How are CRIF solutions integrated into credit processes?
Over recent years, leveraging both our international experience and collaborations with “best practice” institutions on an international level, we have made significant investments so that our solutions and services can enable the complete re-engineering of the management and IT procedures that support a more “modern” style of credit management, both in terms of business challenges and changing regulatory requirements. The CRIF offering combines consultancy and analytics, software, operational activities and information assets for complete credit management: from origination to portfolio monitoring, quickly intercepting and managing any credit deterioration. All this while ensuring complete governance, consistency between strategies and operating processes, and compliance of both the solutions and services provided. CRIF’s management procedures are also designed according to the most effective business and relational criteria with the end customer, Basel guidelines and, more recently, new European control and operational requirements (AQR and SREP).
In relation to the management of impaired credit, what support can CRIF provide to credit institutions?
A central aspect for many credit institutions today is the management of NPLs. In some countries, CRIF is able to provide end-to-end support for impaired credit, both in terms of the improvement of internal processes and of the management platform, including the Loan Tape to Supervisors, and enhancement of portfolios subject to transfer, as well as outsourced debt collection and complete servicing, using a partnership approach with the institution.

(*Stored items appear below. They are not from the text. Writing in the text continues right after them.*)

-- ==== Sys2Proof/Machine/Fetch.lean ====
section
/-! DEFINITION. Phases 1 to 3 of the step: opcode fetch (R82), operand prefetch (R83), decode (R84) and the check for missing
operand bytes (R85 item 1). Also the placing of a word at the fetch address. -/

namespace Sys2Proof.Machine

/-- The prefetch of an operand byte: past address 255 it faults or yields ⊥, by `PREFETCH_OOR` (R83). -/
def State.prefetch (s : State) (src : AddressSource) : Except EngineFault (Option Byte) :=
  let addr := s.address src
  if addr ≤ 255 then .ok (some (s.mem.read addr))
  else match s.cfg.prefetchOor with
    | .fault => .error ⟨.outOfRangeAddress, addr⟩
    | .ignore => .ok none

/-- The fault an undecodable fetch raises (R84, R85 item 1). `noOpcode` cannot arise: the opcode is always fetched first. -/
def State.decodeFault (s : State) : DecodeError → EngineFault
  | .noOpcode => ⟨.outOfRangeAddress, s.pc.toNat⟩
  | .unknownOpcode op => ⟨.unknownOpcode, op.toNat⟩
  | .missingOperand k => ⟨.outOfRangeAddress, (s.pc.toNat + k : Nat)⟩

/-- Phases 1 to 3 in the order of R89 items 1 to 4. Both prefetches happen whatever the opcode is (R83). -/
def State.fetch (s : State) : Except EngineFault Instr := do
  let op ← s.memRead (s.address .pc)
  let a ← s.prefetch .pcPlus1
  let b ← s.prefetch .pcPlus2
  match decodeFetched s.cfg.extAlu op a b with
  | .error e => .error (s.decodeFault e)
  | .ok i => .ok i

/-- `s` with bytes stored from an address on, those past address 255 left out. -/
def State.placeBytes (s : State) : Nat → List Byte → State
  | _, [] => s
  | a, v :: vs =>
    match s.memWrite a v with
    | .ok t => t.placeBytes (a + 1) vs
    | .error _ => s

/-- `s` with `EXT_ALU` on where `op` is an opcode of the extension, otherwise unchanged (A8). -/
def State.enableOpcode (s : State) (op : Byte) : State :=
  if extOpcodes.any (fun c => c.byte == op) then { s with cfg := { s.cfg with extAlu := true } } else s

/-- `s` with a table word stored at the PC, in a configuration that has its instruction (A8). -/
def State.placeTableWord (s : State) (nbits w : Nat) : State :=
  (s.enableOpcode (BitVec.ofNat 8 (w % 2 ^ nbits))).placeBytes s.pc.toNat (tableWordBytes nbits w)

end Sys2Proof.Machine
end

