-- ==== Sys2Proof/Machine/Image.lean ====
section
/-! DEFINITION. The program-image text (R71): one byte a line, eight binary digits with the most significant bit first, an
optional comment; blank and comment-only lines are skipped. Text is a list of characters. -/

namespace Sys2Proof.Machine

/-- Why the load is refused; the engine then never starts (R170, R193). -/
inductive LoadError where
  /-- MalformedProgramLine, with the line's number from 0 on (R71). -/
  | malformedLine (line : Nat)
  /-- The image is longer than 256 bytes (R193, D12). -/
  | imageTooLong (length : Nat)
  deriving DecidableEq, Repr

/-- White space inside a line (A9). -/
def isLineSpace (c : Char) : Bool := c == ' ' || c == '\t' || c == '\r'

/-- The value of a binary digit. -/
def binaryDigit (c : Char) : Option Nat :=
  if c = '0' then some 0 else if c = '1' then some 1 else none

/-- The number binary digits write, most significant first; `none` where a character is no binary digit. -/
def binaryValue : Nat → List Char → Option Nat
  | acc, [] => some acc
  | acc, c :: cs =>
    match binaryDigit c with
    | some d => binaryValue (2 * acc + d) cs
    | none => none

/-- The byte of an 8-character binary literal (R47, R71). -/
def parseByte (token : List Char) : Option Byte :=
  if token.length = 8 then (binaryValue 0 token).map (BitVec.ofNat 8) else none

/-- One line: `none` is a malformed one, `some none` one that gives no byte. The leading token ends at white space or `#`;
what follows it changes nothing (R71, A9). -/
def parseLine (line : List Char) : Option (Option Byte) :=
  let body := line.dropWhile isLineSpace
  match body with
  | [] => some none
  | c :: _ =>
    if c = '#' then some none
    else (parseByte (body.takeWhile fun d => !(isLineSpace d || d == '#'))).map some

/-- The lines of a text. -/
def splitLines : List Char → List (List Char)
  | [] => [[]]
  | c :: cs =>
    if c = '\n' then [] :: splitLines cs
    else match splitLines cs with
      | [] => [[c]]
      | l :: ls => (c :: l) :: ls

/-- The bytes of the lines in file order; a malformed line refuses the load (R71, R193), and the
first one is reported (DESIGN CHOICE, A15). -/
def parseLines : Nat → List (List Char) → Except LoadError (List Byte)
  | _, [] => .ok []
  | n, l :: ls =>
    match parseLine l with
    | none => .error (.malformedLine n)
    | some byte => do
      let rest ← parseLines (n + 1) ls
      pure (byte.toList ++ rest)

/-- The bytes of a program image (R71). -/
def parseImage (text : List Char) : Except LoadError (List Byte) := parseLines 0 (splitLines text)

/-- A byte as eight binary digits, bit 7 first (R47, R71). -/
def renderByte (b : Byte) : List Char :=
  (List.range 8).map fun k => if b.getLsbD (7 - k) then '1' else '0'

/-- A line of a program image as R71 writes it: a byte or none, then a comment or none. -/
def renderLine (byte : Option Byte) (comment : Option (List Char)) : List Char :=
  (byte.map renderByte).getD [] ++ (comment.map fun c => '#' :: c).getD []

/-- A program image, one byte a line (R71). -/
def renderImage (bytes : List Byte) : List Char := bytes.flatMap fun b => renderLine (some b) none ++ ['\n']

end Sys2Proof.Machine
end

In relation to insurance companies, on the other hand, how is the CRIF offering structured?In order to support insurance companies in their objective of operating a profitable business and improving knowledge of their customers, CRIF Insurance Solutions provides tools for more accurate profitability assessment and anti-fraud management at the key stages of the process: quotation, underwriting, claims handling and fraud detection. For instance, in the UK CRIF provides a range of services to the insurance industry which help manage broker acquisition, ongoing monitoring, and the overall process of general and life insurance for both SMEs and personal lines insurance. This includes pensions, life insurance and general insurance such as motor, home, personal injury and travel insurance. Furthermore, fraud is a major issue for financial institutions worldwide, and consumers pay an extra percentage on their premiums as a direct result of losses experienced by insurance companies from fraud. The concept of sharing information to combat fraud and reduce insurers’ operational costs has gained importance in recent years. The level of sophistication of the systems depends on the country, the level of data shared by insurers, the legislative framework, and access to supplementary external data.
Founded in 1988 in Bologna (Italy), CRIF specialises in credit and marketing information, analytics, credit solutions and process outsourcing. It offers financial institutions, utility companies and businesses qualified support in every phase of the customer relationship thanks to 3,600 staff professionals and 57 subsidiary companies. Moreover, since 2011 CRIF has been a European credit rating agency recognized by ESMA. Today more than 3,300 banks and financial institutions, 44,000 business clients and 190,000 consumers use CRIF services in 50 countries on a daily basis.